Thursday, April 17, 2008

Graduate Seminar Topic - Gödel's Theorems



I took this course because it was required and because I didn't like any of the other courses offered. The easiest way to describe the course is that it's an independent study but with a group of students. Everyone picks their own topic and is required to give four half-hour presentations and write four 10-page papers. The topic I picked was Gödel's incompleteness theorems. A topic from what some people call logic and others call metamathematics. It's a great subject that few math majors even know about. I knew about it from the classic book "Gödel, Escher, Bach : an Eternal Golden Braid" by Douglas Hofstadter which was given to me as a Christmas present when it was first published in 1979. Of course I didn't read it then. Heck I was single and who in their right mind reads a 700+ page technical book?

Now I must pick the main thrust of the rest of this posting. I could: 1) describe my presentations and try to teach you Gödel's results 2) give short reviews of the books that I read for the class 3) describe my experience of the class. The last choice might be amusing since the other students' topics ranged far and wide. Some topics were poorly chosen and equally poorly presented. A couple of the topics were very amusing like the construction of magic squares or the history of computational devices including finger counting to 100,000. I don't think that I can really explain the theorems before you get bored so I'll review my sources for the presentations and the papers.

"Gödel, Escher, Bach" or GEB is certainly a classic. Only a portion is about Gödel's theorems, of course. In general it's hard to say what this book is about because it's about so many different things. Many Escher drawings are reproduced and the text explains their significance in context of recursion, self-reference, and self-replication. Bach's fugues are analyzed in a similar way. And the book amusingly explains basic logic and Gödel's theorems. The author develops some fantastic analogies to give you different ways to understand what's going on. He compares the Gödel sentence to a vinyl record that's specifically designed to break the record player that will play it (nowadays, think of an mp3 file that's designed to break the player that will play it). And he invents amusing, yet deeply philosophical, dialogs between Achilles, the Tortoise, and the Crab. And let's not overlook the theme of Zen Buddhism that runs through the book.

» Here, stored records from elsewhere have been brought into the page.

/-- TSRED, R240. (Log entry 62: DEDUCED, safe.) -/
def execTsred (gd : Guard) (d a : BitVec 3) (o : BitVec 4) (s : State) : Out :=
  strand gd (do
    noLevels
    let arith (f : Nat) : Bool := decide (1 ≤ f ∧ f ≤ 13)
    let sd ← useShape d arith
    let sa ← useShape a arith
    if sd.rank ≠ sa.rank ∨ sd.size 0 ≠ 1 ∨ [1, 2, 3].any (fun k => decide (sd.size k ≠ sa.size k)) then trapN .format sa.place
    if (floatFmt sd.fmt).isSome ≠ (floatFmt sa.fmt).isSome then trapN .format sa.place
    visit sd.total fun n => do
      let i := sd.index n
      let xs ← loadAll sa (fibre sa i)
      let (v, f) := tsredFibre o.toNat sa.fmt sd.fmt (← getRegs).rounding xs
      storeElement sd i v
      modRegs fun r => r.raise f
    queueVector
    advance) s

/-- The value of an element of a tensor, nested ones too (R241): n × 2^E, all planes. -/
def loadValue (x : Shape) (i : List Nat) (ftz : Bool) : M FVal := do
  match nestedPlanes x.fmt with
  | some k =>
    let (b, j) := x.blockOf i
    let v ← loadM b x.blockSize
    let byte (n : Nat) : Byte := BitVec.ofNat 8 (field v (8 * n) 8)
    let n := readPlanes byte k x.blockLen k j
    return .fin (decide (n < 0)) n.natAbs (blockExp byte)
  | none =>
    let v ← loadElement x i
    match floatFmt x.fmt, intFmt x.fmt with
    | some f, _ => return f.read ftz v
    | none, some (sg, w) => let n := readInt sg w v; return .fin (decide (n < 0)) n.natAbs 0
    | _, _ => return .fin false v 0

/-- A value written in a format that is not nested. -/
def valueTo (fmt : Nat) (rd : Rounding) (v : FVal) : Nat × BitVec 6 :=
  match floatFmt fmt, intFmt fmt with
  | some g, _ => v.toFloat g rd 0
  | none, some (sg, w) => let (n, f) := v.toInteger (intRange sg w).1 (intRange sg w).2 rd.mode 0; (unsignedBits w n, f)
  | _, _ => (0, 0)

/-- The values of the elements that fall into a block, in its order. -/
def loadValues (x : Shape) : List (List Nat) → M (List FVal)
  | [] => pure []
  | i :: is => do
    let v ← loadValue x i false
    let vs ← loadValues x is
    return v :: vs

/-- TSCVT, R241. The visit of a nested D does its work at the element that starts a block. (Log entry 64: DEDUCED, safe.) -/
def execTscvt (gd : Guard) (d a : BitVec 3) (m : BitVec 2) (s : State) : Out :=
  strand gd (do
    noLevels
    let any (f : Nat) : Bool := decide (1 ≤ f)
    let sd ← useShape d any
    let sa ← useShape a any
    if sd.nested ∧ (sa.nested ∨ m ≠ 0) then trapN .format sd.place
    sameShape sd sa
    visit sd.total fun n => do
      let i := sd.index n
      let r ← getRegs
      match nestedPlanes sd.fmt with
      | some k =>
        let (b, j) := sd.blockOf i
        if j = 0 then
          let xs ← loadValues sa ((List.range sd.blockLen).map fun e => (i.headD 0 + e) :: i.drop 1)
          let (e, ns, f) := quantise k xs
          storeNow b sd.blockSize (bytesToNat ((writeBlock k sd.blockLen e ns).map fun x => BitVec.ofNat 8 x))
          modRegs fun r => r.raise f
      | none =>
        if sa.nested ∨ (floatFmt sa.fmt).isSome ∨ (floatFmt sd.fmt).isSome then
          let v ← loadValue sa i r.ftz
          let (x, f) := valueTo sd.fmt ⟨m.toNat, r.ftz⟩ v
          storeElement sd i x
          modRegs fun r => r.raise f
        else
          let v ← loadElement sa i
          let (x, f) := convert sa.fmt sd.fmt ⟨m.toNat, r.ftz⟩ 0 v
          storeElement sd i x
          modRegs fun r => r.raise f
    queueVector
    advance) s

/-! ### Heaps -/

/-- above(x, y), R247. -/
def heapAbove (x y : Word) : Bool :=
  let score (w : Word) : FVal := f32.decode (wfield w 32 32)
  let i (w : Word) : Nat := wfield w 0 16
  match (score x).isNan, (score y).isNan with
  | true, true => decide (i x < i y)
  | true, false => false
  | false, true => true
  | false, false =>
    match (score x).cmp (score y) with
    | .gt => true
    | .lt => false
    | .eq => decide (i x < i y)

/-- An entry goes directly above every held entry that does not rank above it (R248). -/
def heapInsert (e : Word) : List Word → List Word
  | [] => [e]
  | x :: xs => if heapAbove x e then e :: x :: xs else x :: heapInsert e xs

/-- The physical places of n words of a heap block, which must lie in the hearth's own local memory (R248); before they are read, updates
of them are merged (R97). -/
def heapPlaces (va n : Nat) (kind : AccessKind) : M (List Spot) := do
  watch (decide (kind ≠ .store)) true va (8 * n)
  if queueOverlaps (← getTh) va (8 * n) then stall .stalledMemory
  let ps ← placeOf va va (8 * n) kind
  let t ← getTh
  if ps.all (ownLocal t) then
    if kind ≠ .store then modify (mergeReads (ps.map (·.pa)))
    return ps
  else trapN .format va

/-- A word of the block, by its index. -/
def heapWord (ps : List Spot) (k : Nat) : M Word := do
  let s ← get
  return natWord (bytesToNat (((ps.drop (8 * k)).take 8).map fun p => Mem.get s.mem p.pa))

def heapPut (ps : List Spot) (k : Nat) (w : Word) : M Unit :=
  match ps[8 * k]? with
  | some p => modify (performOp (.whole 8 w.toNat) p.pa)
  | none => pure ()

/-- The words of a list written from an index on. -/
def heapPutAll (ps : List Spot) : Nat → List Word → M Unit
  | _, [] => pure ()
  | k, w :: ws => do
    heapPut ps k w
    heapPutAll ps (k + 1) ws

/-- Address of a heap: MISALIGNED unless a multiple of 8 (R248). -/
def heapAddress (a : Reg) : M Nat := do
  let va := addr (← readG a)
  if va % 8 = 0 then return va else trapN .misaligned va

/-- A heap that is there: its places, k, its header, and its n entries (R248). -/
def openHeap (a : Reg) : M (List Spot × Nat × Word × List Word) := do
  let va ← heapAddress a
  let hd ← heapPlaces va 1 .atomic
  let s ← get
  if hd.any (poisonAt s s.th) then trapN .poison va
  let h ← heapWord hd 0
  let k := wfield h 0 4
  let n := wfield h 4 4
  if k = 0 ∨ 8 < k ∨ k < n then trapN .format va
  let ps ← heapPlaces va (k + 1) .atomic
  if ps.any (poisonAt s s.th) then trapN .poison va
  let es ← (List.range n).mapM fun j => heapWord ps (j + 1)
  return (ps, k, h, es)

/-- The header with n entries; its reserved bits keep their value. -/
def heapHeader (h : Word) (n : Nat) : Word := (h &&& ~~~(0xF0#64)) ||| natWord (16 * n)

/-- HINIT, R248. -/
def execHinit (gd : Guard) (a : Reg) (k : BitVec 3) (s : State) : Out :=
  strand gd (do
    let va ← heapAddress a
    let n := k.toNat + 1
    let ps ← heapPlaces va (n + 1) .store
    heapPutAll ps 0 (natWord n :: List.replicate n 0)
    advance) s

My favorite takeaway from this book is a diagram that Hofstadter devised that explains Gödel's theorems visually. Here it is:



Gödel basically proved that a formal system designed to encompass arithmetic cannot prove all arithmetic truths. There are unreachable truths that are beyond the formal system. That's the left side of the picture. Since the book covers Eastern thought, or at least Zen thinking, he included the opposite of formal arithmetic on the right. In that system you start with negative axioms and prove the negation of theorems. But that side too is incomplete since it has unreachable falsehoods.

So now you do know Gödel's results. I bit the bullet and read the entire book (742 pages) and recommend it to anyone (who really, really likes math, logic, programming, or artificial intelligence).

My primary source was "A Profile of Mathematical Logic" by Harold DeLong. This book is a readable history of logic from the ancient Greeks up through the middle of the 20th century. DeLong gives a good treatment of Gödel's theorems adhering very closely to Gödel's research paper that was published in 1931. I "borrowed" the whole progression for my presentations/papers from this book. The scholarship behind this book is superb as the bibliography is 24 pages long. Highly recommended for the philosophy or math lover.

In 1958 a small paperback entitled "Gödel's Proof" was written by Nagel and Newman. This book is highly readable. If you had to read a book on Gödel this should be the one.

Next is a collection of scholarly papers on metamathematics titled "From Frege to Gödel: A Source Book of Mathematical Logic, 1879 – 1931." This collection includes two of Gödel's most famous papers translated into English. One proves that first order predicate calculus is complete. The other that formal arithmetic is incomplete.

My last source was a brand new book "An Introduction to Gödel's Theorems." This is a serious textbook designed for a one or two semester course leading up to the theorems. It is as much fun to read as a standard logic textbook. In fact I found a number of other books like this that were written for a course taught by the book's author.

About Kurt Gödel

To say that Gödel was a genius is an understatement. The originality of his first incompleteness proof is breathtaking. He has been called the greatest logician since Aristotle. Unfortunately he suffered from paranoia and hypochondria most of his adult life. In his 72nd year he literally starved himself to death fearing that his food was poisoned.